September 15, 2010 pyblocxs-0.0.3.tar.gz_

.. _pyblocxs-0.0.3.tar.gz: http://hea-www.harvard.edu/AstroStat/pyBLoCXS/pyblocxs-0.0.3.tar.gz

Dependencies
============

pyBLoCXS requires

:Sherpa 4.2.1 or later [sherpa]_: A 1D/2D modeling and fitting application written
as a set of Python modules.

.. [sherpa] http://cxc.harvard.edu/contrib/sherpa

Documentation
=============

The code is developed as Chandra contributed software.

Setup Instructions
------------------

To run it within *CIAO/Sherpa*, *cd* to *.../pyblocxs-0.0.3*, start *Sherpa*,
and type *import pyblocxs*.

Or

To run it directly in Python, *cd* to *.../pyblocxs-0.0.3*, and
and then type::

python setup.py install --prefix=
setenv PYTHONPATH ${PYTHONPATH}:/lib/python2.6/site-packages
python

and then from the Python prompt::

from pyblocxs import *

Alternatively, the tarball can be downloaded and unpacked to a location
*/path/to/pyblocxs*. Python scripts should include the following lines before
calling pyBLoCXS functions::

import sys
sys.path.append('/path/to/pyblocxs/pyblocxs-0.0.3')
import pyblocxs

Usage
-----

The primary way to run pyBLoCXS within *Sherpa* is to call the function
*pyblocxs.get_draws()*

First read in the spectrum::

load_pha("pha.fits")

and define the model::

set_model(xsphabs.abs1*powlaw1d.p1)

and carry out a regular fit to define the covariance matrix::

set_stat("cash")
fit()
covar()

then invoke pyBLoCXS with MetropolisMH as follows::

import pyblocxs
pyblocxs.set_sampler("MetropolisMH")
stats, accept, params = pyblocxs.get_draws(niter=1e4)

to change to MH::

pyblocxs.set_sampler("MH")
stats, accept, params = pyblocxs.get_draws(niter=1e4)

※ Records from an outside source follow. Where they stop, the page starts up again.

-- ==== Sys2Proof/Laws/KeepsSupervisor.lean ====
section
/-!
SUPPORT. What the operations of Machine/Supervisor.lean leave unchanged.
-/
namespace Sys2Proof.Machine

theorem State.setBitF_keeps (a0 : Fld) (a1 : Nat) (a2 : Bool) (s : State) : Keeps 0x2 s (State.setBitF a0 a1 a2 s) := by
  unfold State.setBitF
  repeat' first
    | exact Eq.refl _
    | exact fun _ => Eq.refl _
    | with_reducible exact Keeps.refl _ _
    | assumption
    | with_reducible apply Keeps.after (State.setF_keeps _ _ _)
    | with_reducible refine Keeps.ite ?_ ?_
    | split
    | extract_lets -merge
    | rintro _ ⟨⟩
    | with_reducible apply Keeps.getD
    | contradiction
    | intro _ _
    | refine Keeps.fst ?_ (by with_reducible assumption)
    | dsimp +zetaDelta only

theorem State.pgSet_keeps (a0 : Nat) (a1 : Bool) (s : State) : Keeps 0x12002 s (State.pgSet a0 a1 s) := by
  unfold State.pgSet
  repeat' first
    | exact Eq.refl _
    | exact fun _ => Eq.refl _
    | with_reducible exact Keeps.refl _ _
    | assumption
    | with_reducible apply Keeps.after (State.setBitF_keeps _ _ _ _)
    | with_reducible apply Keeps.after (State.modSeq_keeps _ _ )
    | with_reducible apply Keeps.after (State.setFlag_keeps _ _ _)
    | with_reducible apply Keeps.after (State.keepResume_keeps _)
    | with_reducible refine Keeps.ite ?_ ?_
    | split
    | extract_lets -merge
    | rintro _ ⟨⟩
    | with_reducible apply Keeps.getD
    | contradiction
    | intro _ _
    | refine Keeps.fst ?_ (by with_reducible assumption)
    | dsimp +zetaDelta only

theorem State.railOn_keeps (a0 : Nat) (s : State) : Keeps 0x2002 s (State.railOn a0 s) := by
  unfold State.railOn
  repeat' first
    | exact Eq.refl _
    | exact fun _ => Eq.refl _
    | with_reducible exact Keeps.refl _ _
    | assumption
    | with_reducible apply Keeps.after (State.setBitF_keeps _ _ _ _)
    | with_reducible apply Keeps.after (State.modSeq_keeps _ _ )
    | with_reducible apply Keeps.after (State.setF_keeps _ _ _)
    | with_reducible refine Keeps.ite ?_ ?_
    | split
    | extract_lets -merge
    | rintro _ ⟨⟩
    | with_reducible apply Keeps.getD
    | contradiction
    | intro _ _
    | refine Keeps.fst ?_ (by with_reducible assumption)
    | dsimp +zetaDelta only

theorem State.railOff_keeps (a0 : Nat) (s : State) : Keeps 0x12002 s (State.railOff a0 s) := by
  unfold State.railOff
  repeat' first
    | exact Eq.refl _
    | exact fun _ => Eq.refl _
    | with_reducible exact Keeps.refl _ _
    | assumption
    | with_reducible apply Keeps.after (State.modSeq_keeps _ _ )
    | with_reducible apply Keeps.after (State.setBitF_keeps _ _ _ _)
    | with_reducible apply Keeps.after (State.setF_keeps _ _ _)
    | with_reducible apply Keeps.after (State.pgSet_keeps _ _ _)
    | with_reducible refine Keeps.ite ?_ ?_
    | split
    | extract_lets -merge
    | rintro _ ⟨⟩
    | with_reducible apply Keeps.getD
    | contradiction
    | intro _ _
    | refine Keeps.fst ?_ (by with_reducible assumption)
    | dsimp +zetaDelta only

theorem State.seqState_keeps (a0 : SeqState) (s : State) : Keeps 0x2002 s (State.seqState a0 s) := by
  unfold State.seqState
  repeat' first
    | exact Eq.refl _
    | exact fun _ => Eq.refl _
    | with_reducible exact Keeps.refl _ _
    | assumption
    | with_reducible apply Keeps.after (State.setF_keeps _ _ _)
    | with_reducible apply Keeps.after (State.modSeq_keeps _ _ )
    | with_reducible refine Keeps.ite ?_ ?_
    | split
    | extract_lets -merge
    | rintro _ ⟨⟩
    | with_reducible apply Keeps.getD
    | contradiction
    | intro _ _
    | refine Keeps.fst ?_ (by with_reducible assumption)
    | dsimp +zetaDelta only

theorem State.holdOn_keeps (a0 : Option Nat) (s : State) : Keeps 0x40000002522 s (State.holdOn a0 s) := by
  unfold State.holdOn
  repeat' first
    | exact Eq.refl _
    | exact fun _ => Eq.refl _
    | with_reducible exact Keeps.refl _ _
    | assumption
    | with_reducible apply Keeps.after (State.fire_keeps _ _)
    | with_reducible apply Keeps.after (State.setFlag_keeps _ _ _)
    | with_reducible apply Keeps.after (State.modSeq_keeps _ _ )
    | with_reducible refine Keeps.ite ?_ ?_
    | split
    | extract_lets -merge
    | rintro _ ⟨⟩
    | with_reducible apply Keeps.getD
    | contradiction
    | intro _ _
    | refine Keeps.fst ?_ (by with_reducible assumption)
    | dsimp +zetaDelta only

Listing of Control Parameters
-----------------------------

Metropolis-Hastings Jumping Rule

* *defaultprior* -- Boolean to indicate that all parameters have the default flat
prior.

* *inv* -- Boolean or array of booleans indicating which parameters are on the
inverse scale.

* *log* -- Boolean or array of booleans indicating which parameters are on the
logarithm scale (natural log).

* *originalscale* -- Array of booleans indicating which parameters are on the
original scale.

* *priorshape* -- Array of booleans indicating which parameters have associated
user-defined prior functions.

* *scale* -- A scalar multiple of the output of covar() used in the scale of the
t-distribution.

Mixture of Metropolis and Metropolis-Hastings Jumping Rules

* *defaultprior* -- Boolean to indicate that all parameters have the default flat
prior.

* *inv* -- Boolean or array of booleans indicating which parameters are on the
inverse scale.

* *log* -- Boolean or array of booleans indicating which parameters are on the
logarithm scale (natural log).

* *originalscale* -- Array of booleans indicating which parameters are on the
original scale.

* *p_M* -- The proportion of jumps generated by the Metropolis jumping rule.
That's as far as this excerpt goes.